Easter Sunday

Happy belated Easter to all you who don’t get my blog till the next day!  This is the first Easter in my entire life when I have worn a sleeveless dress; it was nearly 90°!

Mark bought me a new dress for Easter!

I have kept in touch with the pastor I had when we were working in Nevada, Doug Vaughan, and this week he sent out a very interesting post to the church there.  Read on…

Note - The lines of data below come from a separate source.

-- ==== Sys2Proof/Machine/Reduction.lean ====
section
/-! DEFINITION. Gradient reduction (R194 to R201, R277 to R298): slices and blocks, rings and owners, the pre-pass, the
hop, deadline mode and the bypass, delivery and digests. -/

namespace Sys2Proof.Machine

namespace Scroll

/-- START is AFTER_BACKWARD (R277). -/
def afterBackward (q : Scroll) : Bool := q.su 0xE 2 1 == 1

/-- BASE of RSTAGE, 0 for none; its bytes (R277, R362). -/
def rstage (q : Scroll) : Nat := q.su 0xE 8 8
def rstageBytes (q : Scroll) : Nat := ((q.segments.find? fun g => g.base == q.rstage).map (·.pages)).getD 0 * 2 ^ 21

/-- BUDDY of the reduction section (R277). -/
def buddy (q : Scroll) : Half := if q.reduces then BitVec.ofNat 16 (q.su 0xE 20 2) else 0xFFFF

/-- Levels of the reduction (R277). -/
def finalLevel (q : Scroll) : Fin 2 := if q.su 0xE 1 1 = 0 then 0 else 1

/-- Gradient target entry `t`. -/
def target? (q : Scroll) (t : Nat) : Option Target := q.targets[t]?

end Scroll

namespace Target

/-- Slices of an entry, and block row and column of slice `s` (R196, R279). -/
def slices (t : Target) : Nat := t.nbi * t.nbj
def rowOf (t : Target) (s : Nat) : Nat := t.bi0 + s / t.nbj
def colOf (t : Target) (s : Nat) : Nat := t.bj0 + s % t.nbj

end Target

/-- A bit of a mask map in the deep range (R199). -/
def Ctx.maskBit (x : Ctx) (m : MaskEntry) (i : Nat) : Bool := bitAt (Memory.read x.mem (m.map + i / 8)).toNat (i % 8)

/-- Sub-block `k` of a slice is live under a BLOCKS mask (R199). -/
def Ctx.subLive (x : Ctx) (m : MaskEntry) (t : Target) (s k : Nat) : Bool :=
  x.maskBit m (m.cols / 16 * (2 * t.rowOf s + k / 2) + (2 * t.colOf s + k % 2))

/-- The sub-blocks of slice `s` that travel to reduction (R198, R201): all four under a ROWS mask, live rows or not.
DESIGN CHOICE, log 21. -/
def Ctx.liveSubs (x : Ctx) (q : Scroll) (t : Target) (s : Nat) : List Nat :=
  match q.maskOf t with
  | some m => if m.kind = 2 then (List.range 4).filter (x.subLive m t s) else [0, 1, 2, 3]
  | none => [0, 1, 2, 3]

/-- LIVE of a slice's header (R294). -/
def Ctx.liveMask (x : Ctx) (q : Scroll) (t : Target) (s : Nat) : Nat :=
  match q.maskOf t with
  | none => 0xFFFFFFFF
  | some m =>
    if m.kind = 2 then (((List.range 4).filter (x.subLive m t s)).map fun k => 2 ^ k).sum
    else (((List.range 32).filter fun r => x.maskBit m (32 * t.rowOf s + r)).map fun r => 2 ^ r).sum

/-- Index of the first block of slice `s` in its entry's series (R282). -/
def Ctx.blockBase (x : Ctx) (q : Scroll) (t : Target) (s : Nat) : Nat :=
  8 * ((List.range s).map fun u => (x.liveSubs q t u).length).sum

5 Facts about Good Friday and Easter

This week marks the two holiest days on the Christian calendar, Good Friday and Easter. Here are five facts you should know about these days of religious observance:
1. Good Friday commemorates the crucifixion of Jesus Christ and his death at Calvary. The historical origins of the “Good” in Good Friday remain unclear, though some entomologists believe the term “good” is an archaic form of “holy.” The holiday is also known as Holy Friday, Great Friday and Black Friday. In the United States, 12 states observe Good Friday as a state holiday: Connecticut, Delaware, Florida, Hawaii, Indiana, Kentucky, Louisiana, New Jersey, North Carolina, North Dakota, Texas and Tennessee.
2. The day before Good Friday is known as Maundy Thursday. The term “Maundy” is derived from the Latin word mandatum (commandment). The term refers to the commandment given by Jesus at the Last Supper: “A new commandment I give to you, that you love one another: just as I have loved you, you also are to love one another.” (John 13:34)
3. The Christian scholar Bede (673-735 AD, aka, the Venerable Bede) claimed in his book De Ratione Temporum that Easter was named after Eostre, a pagan goddess of the Saxon people in Northern Europe. Later scholars, however, claim that the term derives from the Anglo-Saxon word “oster,” meaning “to rise,” or for their term for the Spring equinox, “Eostre.”
4. In Medieval Europe, Christians would abstain from eating eggs and meat during Lent. Eggs laid during that time were often boiled to preserve them and were given as Easter gifts to children and servants. Some traditions claim the Easter egg is symbolic of the resurrection of Jesus, with the shell of the egg representing the sealed tomb and cracking the shell representing the Resurrection. Christians in the Middle East and in Greece painted eggs bright red to symbolize the blood of Christ.
5. Almost all scholars agree that Jesus was crucified in the spring of either A.D. 30 or A.D. 33. In their book, The Final Days of Jesus: The Most Important Week of the Most Important Person Who Ever Lived, Andreas Köstenberger and Justin Taylor contend that the exact date of the first Good Friday was Friday, April 3 and the first Easter on April 5 A.D. 33. Their assumption for that date is based on the beginning of Tiberius’s reign (A.D. 14), the beginning of John the Baptist’s ministry in the fifteenth year of Tiberius’s reign (A.D. 28), the beginning of Jesus’s ministry (A.D. 29), and a minimum three-year duration of Jesus’ ministry, putting the most likely date of Jesus’s crucifixion in A.D. 33 (April 3). “While other dates are possible,” say the authors, “we believers can take great assurance from the fact that the most important historical events in Jesus’s life, such as the crucifixion, are firmly anchored in human history.”